WASHINGTON, D.C. -- Gallup's Economic Confidence Index averaged -17 in March, essentially the same as the -16 measured in January and February.
The index increased to -7 in May 2013, but then slowly declined. The average plummeted sharply to -35 in October amid the federal government shutdown, but gradually improved toward the end of 2013. Confidence has held steady since the beginning of 2014.
The March results are based on Gallup Daily tracking interviews with more than 15,000 U.S. adults. Gallup has been tracking Americans' confidence in the economy daily since 2008. In that time, the monthly index score has ranged from last May's high of -7 to a low of -60 in October 2008 during the economic recession.
The Gallup Economic Confidence Index is the average of two components: Americans' views on the current economic situation and their perceptions of whether the economy is getting better or worse. The theoretical high is 100, if all Americans were to say the economy is "excellent" or "good" and that it is getting better; the theoretical low is -100, if all Americans were to say the economy is "poor" and getting worse.
In March, 19% of Americans rated the economy as excellent or good, while 36% rated it as poor, for a current conditions score of -17, up slightly from last month's -18. Meanwhile, 39% of Americans said the economy is getting better, while 56% said it is getting worse, for an economic outlook score of -17, slightly more negative than the -15 found in February.
Upper-Income Americans Still More Confident Than Those Who Make Less
Americans who make $90,000 or more in annual household income tend to have more confidence in the economy than those who make less. Upper-income Americans had an index score of -7 in March, while middle- and lower-income Americans had an index score of -19.
Upper-income Americans had a positive index score in May through July of 2013, and almost crossed that threshold again at the start of 2014. However, their score has dropped each month since January, while middle- and lower-income Americans have had a lower, but steadier, score.
Younger Americans More Confident in the Economy Than Older Americans
Younger Americans, those aged 18 to 29, are consistently more confident in the economy than older Americans. The index score among 18- to 29-year-olds averaged -3 in March , compared with the -14 found for Americans aged 30 to 49, -23 for 50- to 64-year-olds, and -28 for Americans 65 and older.
Younger Americans are significantly more likely to be Democratic than older Americans, who are more likely to be Republican. Democrats overall have had a consistently more positive view of the economy since Barack Obama became president. These age differences reflect at least in part the powerful effect of politics on economic confidence.
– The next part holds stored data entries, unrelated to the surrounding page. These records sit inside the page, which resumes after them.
-- ==== Sys2Proof/Machine/StripeRows.lean ====
section
/-! DEFINITION. The commands of peer stripes: opening, contributions, acknowledgements, closing, rebuild, ledger and outer reads
(R402 to R421), row rebuilds and outer patrol (R325, R326, R331 to R333). -/

set_option Elab.async false

namespace Sys2Proof.Machine

/-! ### Opening and closing -/

/-- Open stripes in which a member holds an unclosed data segment. -/
def State.openSegments (s : State) (j : Nat) : Nat :=
  (s.group.stripes.filter (fun p => decide (p.st = .opened) && (match s.slotOfMember p j with
    | some m => !p.closed.testBit m
    | none => false))).length

/-- The next stripe number whose P and Q are both in the view, looking at most N numbers ahead (R402). -/
def State.nextNumber (s : State) : Option Nat :=
  (((List.range (max 1 s.listed.length)).map (fun i => s.group.nextStripe + i)).find? (fun n =>
    s.viewMask.testBit (s.memberAt n) && s.viewMask.testBit (s.memberAt (n + 1))))

/-- STRIPE_OPEN_ISSUE (R401, R402): while its lease runs the steward opens the next stripe when some member of the view has fewer than
AHEAD open stripes. -/
def execStripeOpenIssue (s : State) : Host.Outcome State Fault Refusal :=
  if s.groupUp && s.leads && s.gstate == 2
      && (maskMembers s.viewMask).any (fun j => decide (s.openSegments j < s.rd Reg.GLI_STRIPE_CFG.AHEAD)) then
    match s.nextNumber with
    | some n =>
      let k := min (s.rd Reg.GLI_STRIPE_CFG.K) (s.listed.length - 2)
      let p := s.memberAt n
      let q := s.memberAt (n + 1)
      let vacant := ((List.range k).filter (fun m => !s.viewMask.testBit (s.memberAt (n + 2 + m)))).foldl setBit 0
      let s1 := s.setGroup { s.group with nextStripe := n + 1 }
      let dst := ([p, q] ++ ((List.range k).filter (fun m => !vacant.testBit m)).map (fun m => s.memberAt (n + 2 + m))).filter (fun j => j != s.own)
      ok ((dst.foldl (fun s j => s.sendMsg j 0x10 [n, k, p, q, vacant, s.viewNo]) s1).openStripe n k p q vacant s1.viewNo)
    | none => ok s
  else ok s

/-- STRIPE_OPEN (R402, R413): the stripe is recorded by its members. -/
def execStripeOpen (peer : Fin 24) (hdr : Hdr) (stripe : Nat) (k : Nat) (p : Nat) (q : Nat) (vacant : Nat) (view : Nat) (s : State) :
    Host.Outcome State Fault Refusal :=
  let j := peer.val
  match s.take j hdr with
  | none => ok s
  | some s1 => if tookOk s1 j && s1.gstate != 4 then ok (s1.openStripe stripe k p q vacant view) else ok s1

/-- Every slot of an Open stripe is closed: it is Sealed (R412). -/
def State.sealIfClosed (s : State) (num : Nat) : State :=
  match s.pstripe num with
  | some p => if p.st = .opened ∧ p.slots.all (fun m => p.closed.testBit m) then s.stripeGo p .sealed else s
  | none => s

/-- SEG_CLOSE (R403, R411, R412): the slot's segment is closed, with its S_CLOSE record. -/
def execSegClose (peer : Fin 24) (hdr : Hdr) (stripe : Nat) (slot : Nat) (granules : Nat) (s : State) :
    Host.Outcome State Fault Refusal :=
  let j := peer.val
  match s.take j hdr with
  | none => ok s
  | some s1 =>
    match s1.pstripe stripe with
    | some p =>
      if tookOk s1 j && s1.slotMember p slot == j && p.slots.contains slot then
        let p1 := { p with closed := setBit p.closed slot }
        ok (((s1.setStripe p1).ledger p1 0x43 slot granules).sealIfClosed stripe)
      else ok s1
    | none => ok s1

/-- SEAL_WAIT_EXPIRY (R403): the own segment of a stripe is closed SEAL_WAIT after the stripe was opened. -/
def execSealWaitExpiry (stripe : Nat) (s : State) : Host.Outcome State Fault Refusal :=
  match s.pstripe stripe with
  | some p =>
    match s.slotOfMember p s.own with
    | some m =>
      if s.groupUp && decide (p.st = .opened) && !p.closed.testBit m
          && decide (p.openedAt + 100 * s.rd Reg.GLI_STRIPE_CFG.SEAL_WAIT ≤ s.frame) then
        ok ((s.segClose p).sealIfClosed stripe)
      else ok s
    | none => ok s
  | none => ok s

/-! ### Contributions -/

/-- The granules of a CONTRIB as a source's report: their bytes are read from the staging slots (R406, R416). -/
def State.reportOf (s : State) (j slot : Nat) (es : List Entry) : ChunkSource :=
  { slot := slot, grans := es.map (fun e => (e.off, if e.unreadable then none else some (s.stageBlock j e.stage), e.head)) }

/-- Every readable entry of a CONTRIB agrees with its digest. -/
def State.digestsOk (s : State) (j : Nat) (es : List Entry) : Bool :=
  es.all (fun e => e.unreadable || dg (s.stageBlock j e.stage) == e.dg)

/-- CONTRIB (R405, R408, R414, R416, R417): applied as a parity member, an aggregator or a target. -/
def execContrib (peer : Fin 24) (hdr : Hdr) (stripe : Nat) (slot : Nat) (flags : Nat) (plan : Nat) (entries : List Entry) (s : State) :
    Host.Outcome State Fault Refusal :=
  let j := peer.val
  match s.take j hdr with
  | none => ok s
  | some s1 =>
    if !tookOk s1 j then ok s1
    else if flags.testBit 2 then
      if s1.digestsOk j entries then
        ok ((s1.sendMsg j 0x12 [stripe, hdr.seq, 2, 0]).report stripe ((entries.map (·.off)).headD 0 / 16) plan (flags.testBit 4)
          (s1.reportOf j slot entries))
      else ok ((s1.sendMsg j 0x12 [stripe, hdr.seq, 2, 3]).event 0x30 0x0114 (3 + j * 2 ^ 8))
    else if flags.testBit 3 then
      match s1.pstripe stripe with
      | some p =>
        if !(s1.targets p).contains (slot, s1.own) || plan != p.plan then
          ok ((s1.sendMsg j 0x12 [stripe, hdr.seq, 3, 2]).event 0x30 0x0114 (2 + j * 2 ^ 8))
        else if s1.digestsOk j entries then
          let s2 := entries.foldl (fun s e =>
            if slot = 0xFE ∨ slot = 0xFF then
              match s.pstripe stripe with
              | some p => s.applyParity p e.off (s.stageBlock j e.stage)
              | none => s
            else s.applyRebuilt p slot e.off e.head (s.stageBlock j e.stage)) s1
          ok (s2.setGroup { s2.group with owedNext := s2.group.owedNext ++ [(j, stripe, hdr.seq, 3)] })
        else ok ((s1.sendMsg j 0x12 [stripe, hdr.seq, 3, 3]).event 0x30 0x0114 (3 + j * 2 ^ 8))
      | none => ok ((s1.sendMsg j 0x12 [stripe, hdr.seq, 3, 1]).event 0x30 0x0114 (1 + j * 2 ^ 8))
    else ok (s1.contribParity j hdr.seq stripe slot flags entries)

/-- A granule's acknowledgement counts for the version it came from (R30). -/
def State.ackVersion (s : State) (g : Gran) (isQ : Bool) : State :=
  s.mapVersions (fun v =>
    if v.osn = g.head.osn ∧ v.iu = g.head.lba / 4 then
      let v1 := if isQ then { v with ackQ := setBit v.ackQ (g.head.lba % 4) } else { v with ackP := setBit v.ackP (g.head.lba % 4) }
      { v1 with placed := v1.ackP == v1.mask && v1.ackQ == v1.mask }
    else v)

/-- A parity member has acknowledged granules of the own segment (R30, R408, R410, R412). -/
def State.acked (s : State) (p : PStripe) (m : Sent) (isQ : Bool) : State :=
  let mine (g : Gran) : Bool := m.offs.contains g.off
  let p1 := { p with grans := p.grans.map (fun g =>
    if !mine g then g
    else if m.withdraw then (if isQ then { g with wdQ := true } else { g with wdP := true })
    else (if isQ then { g with ackQ := true } else { g with ackP := true })) }
  let s1 := s.setStripe p1
  if m.withdraw then
    if p1.st = .sealed ∧ p1.grans.any (fun g => p1.withdrawnDone g) then s1.stripeGo p1 .thinning else s1
  else (p.grans.filter mine).foldl (fun s g => s.ackVersion g isQ) s1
Americans continue to be more negative than positive about the economy, and their level of confidence has not changed much in 2014 after the post-shutdown recovery in economic confidence in November and December. Still, Americans are more confident in the economy on a relative basis than at most other times since 2008.
As has been the case for the past couple of years, Americans' confidence reflects various mixed signals about the health of the overall economy. There are positive signs such as declining unemployment, growing GDP, and a recovering housing market. But some negative signs remain, such as relatively limited economic growth and an unemployment rate still higher than it was before the recession. Americans may need to see more consistently positive news before they are ready to give the economy a positive review overall.
Gallup.com reports results from these indexes in daily, weekly, and monthly averages and in Gallup.com stories. Complete trend data are always available to view and export in the following charts:
Daily: Employment, Economic Confidence, Job Creation, Consumer Spending
Weekly: Employment, Economic Confidence, Job Creation, Consumer Spending
Read more about Gallup's economic measures.
View our economic release schedule.
Results for this Gallup poll are based on telephone interviews conducted March 1-31, 2014, on the Gallup Daily tracking survey, with a random sample of 15,166 adults, aged 18 and older, living in all 50 U.S. states and the District of Columbia.
For results based on the total sample of national adults, the margin of sampling error is ±1 percentage point at the 95% confidence level.
Interviews are conducted with respondents on landline telephones and cellular phones, with interviews conducted in Spanish for respondents who are primarily Spanish-speaking. Each sample of national adults includes a minimum quota of 50% cellphone respondents and 50% landline respondents, with additional minimum quotas by time zone within region. Landline and cellular telephone numbers are selected using random-digit-dial methods. Landline respondents are chosen at random within each household on the basis of which member had the most recent birthday.
Samples are weighted to correct for unequal selection probability, nonresponse, and double coverage of landline and cell users in the two sampling frames. They are also weighted to match the national demographics of gender, age, race, Hispanic ethnicity, education, region, population density, and phone status (cellphone only/landline only/both, and cellphone mostly). Demographic weighting targets are based on the most recent Current Population Survey figures for the aged 18 and older U.S. population. Phone status targets are based on the most recent National Health Interview Survey. Population density targets are based on the most recent U.S. census. All reported margins of sampling error include the computed design effects for weighting.
In addition to sampling error, question wording and practical difficulties in conducting surveys can introduce error or bias into the findings of public opinion polls.